Problem to solve » The lines to reproduce from the material below are those from the one containing "(40_init_identity.md R93). -/" through the one containing "phase := .starting, bSpeed", both included; write them out exactly and add nothing.

Records supplied »

▬▬▬▬▬▬

/-! ## The remaining operations, where their phase admits them -/

/-- READ of a legal frame in RUNNING completes; MATCH reads the table from before the READ (42_read.md R112). -/
theorem execRead_some_completes {f : Frame} {s : State} (hrun : s.phase = .running) (hlegal : rxLegal f = true) :
    exec (.cmdRead (some f)) s = .next { s with
      alive := aliveFlag s.tRemain, tRemain := s.tTimeout, ind := indAfter (s.matchId (decodeIdent f).1)
      msgData := copyLanes (clipLen f.len.toNat) f.data s.msgData
      msgLen := BitVec.ofNat 4 (clipLen f.len.toNat), msgId := (decodeIdent f).1, msgSrc := (decodeIdent f).2
      label :=
        { rdValue := some (valueOf (s.matchId (decodeIdent f).1))
          rdKind := some (kindOf (s.matchId (decodeIdent f).1))
          events := indDrives (s.matchId (decodeIdent f).1) } } := by
  have hexec := execRead_some_of_running hrun hlegal
  obtain ⟨-, -, ht⟩ := execRead_some_next hexec
  rw [hexec, ht]

/-- REGFILTER outside STARTING completes and writes the table and the label alone (43_filter.md R133). -/
theorem execRegFilter_of_free {s : State} (h : s.phase ≠ .starting) (m v : FilterWord) :
    exec (.cmdRegFilter m v) s = .next { s.appendFilter m v with
      label := { ret := some (holdsEntry (s.appendFilter m v).fCount), rfStored := some s.hasRoom } } :=
  whenHostFree_of_free h _

/-- START_OK in STARTING completes (40_init_identity.md R94). -/
theorem execStartOk_of_starting {s : State} (h : s.phase = .starting) :
    exec .evtStartOk s = .next { s with
      fCount := 0#4, tTimeout := Config.aliveDefaultMs, tRemain := Config.aliveDefaultMs, alive := true
      ind := false, phase := .running, label := { ret := some true, events := [.indicator false] } } :=
  whenStarting_of_starting h _

/-- START_FAIL in STARTING completes (40_init_identity.md R93). -/
theorem execStartFail_of_starting {s : State} (h : s.phase = .starting) :
    exec .evtStartFail s = .next { s with
      ind := false, label := { events := [.indicator true, .indicator false, .startReq s.bSpeed] } } :=
  whenStarting_of_starting h _

/-! ## Every operation at once -/

/-- The states in which an operation completes: its phase admits it, and the record of a READ is legal
(30_encoding.md R71; 42_read.md R114). -/
def State.Admits (s : State) : Instr → Prop
  | .cmdBegin _ _ => s.phase = .idle
  | .cmdSend _ _ _ => s.phase = .running
  | .cmdRead none => s.phase = .running
  | .cmdRead (some f) => s.phase = .running ∧ rxLegal f = true
  | .cmdRegFilter _ _ => s.phase ≠ .starting
  | .cmdClearFilter => s.phase ≠ .starting
  | .cmdAlive => s.phase ≠ .starting
  | .cmdSetAlive _ => s.phase ≠ .starting
  | .cmdUuid => s.phase ≠ .starting
  | .evtReset _ => True
  | .evtTick => True
  | .evtStartOk => s.phase = .starting
  | .evtStartFail => s.phase = .starting

/-- The state an operation leaves where it completes. -/
def State.after (s : State) : Instr → State
  | .cmdBegin speed pin => { s with
      phase := .starting, bSpeed := speed, ind := s.draw 1 0 == 1#1, draws := s.draws + 1
      label := { events := [.indicatorBegin pin, .startReq speed] } }
  | .cmdSend data len id => { s with
      label := { ret := some true, events := [.tx (txRecord (enc (groupOf id) s.nodeUuid) len data)] } }
  | .cmdRead none => { s with
      alive := aliveFlag s.tRemain, label := { rdValue := some 0#16, rdKind := some .noFrame } }
  | .cmdRead (some f) => { s with
      alive := aliveFlag s.tRemain, tRemain := s.tTimeout, ind := indAfter (s.matchId (decodeIdent f).1)
      msgData := copyLanes (clipLen f.len.toNat) f.data s.msgData
      msgLen := BitVec.ofNat 4 (clipLen f.len.toNat), msgId := (decodeIdent f).1, msgSrc := (decodeIdent f).2
      label :=
        { rdValue := some (valueOf (s.matchId (decodeIdent f).1))
          rdKind := some (kindOf (s.matchId (decodeIdent f).1))
          events := indDrives (s.matchId (decodeIdent f).1) } }
  | .cmdRegFilter m v => { s.appendFilter m v with
      label := { ret := some (holdsEntry (s.appendFilter m v).fCount), rfStored := some s.hasRoom } }
  | .cmdClearFilter => { s with fCount := 0#4, label := {} }
  | .cmdAlive => { s with label := { ret := some s.alive } }
  | .cmdSetAlive v => { s with tTimeout := v, tRemain := v, label := {} }
  | .cmdUuid => { s with label := { uuidOut := some s.nodeUuid } }
  | .evtReset uidHash => { s.drawUnspecified with
      nodeUuid := localAddr uidHash, phase := .idle, fCount := 0#4, label := {} }
  | .evtTick => { s with tRemain := s.countDown.tRemain, label := {} }
  | .evtStartOk => { s with
      fCount := 0#4, tTimeout := Config.aliveDefaultMs, tRemain := Config.aliveDefaultMs, alive := true
      ind := false, phase := .running, label := { ret := some true, events := [.indicator false] } }
  | .evtStartFail => { s with
      ind := false, label := { events := [.indicator true, .indicator false, .startReq s.bSpeed] } }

▬▬▬▬▬▬

Answer to the exercise »
/-- START_FAIL in STARTING completes (40_init_identity.md R93). -/
theorem execStartFail_of_starting {s : State} (h : s.phase = .starting) :
    exec .evtStartFail s = .next { s with
      ind := false, label := { events := [.indicator true, .indicator false, .startReq s.bSpeed] } } :=
  whenStarting_of_starting h _

/-! ## Every operation at once -/

/-- The states in which an operation completes: its phase admits it, and the record of a READ is legal
(30_encoding.md R71; 42_read.md R114). -/
def State.Admits (s : State) : Instr → Prop
  | .cmdBegin _ _ => s.phase = .idle
  | .cmdSend _ _ _ => s.phase = .running
  | .cmdRead none => s.phase = .running
  | .cmdRead (some f) => s.phase = .running ∧ rxLegal f = true
  | .cmdRegFilter _ _ => s.phase ≠ .starting
  | .cmdClearFilter => s.phase ≠ .starting
  | .cmdAlive => s.phase ≠ .starting
  | .cmdSetAlive _ => s.phase ≠ .starting
  | .cmdUuid => s.phase ≠ .starting
  | .evtReset _ => True
  | .evtTick => True
  | .evtStartOk => s.phase = .starting
  | .evtStartFail => s.phase = .starting

/-- The state an operation leaves where it completes. -/
def State.after (s : State) : Instr → State
  | .cmdBegin speed pin => { s with
      phase := .starting, bSpeed := speed, ind := s.draw 1 0 == 1#1, draws := s.draws + 1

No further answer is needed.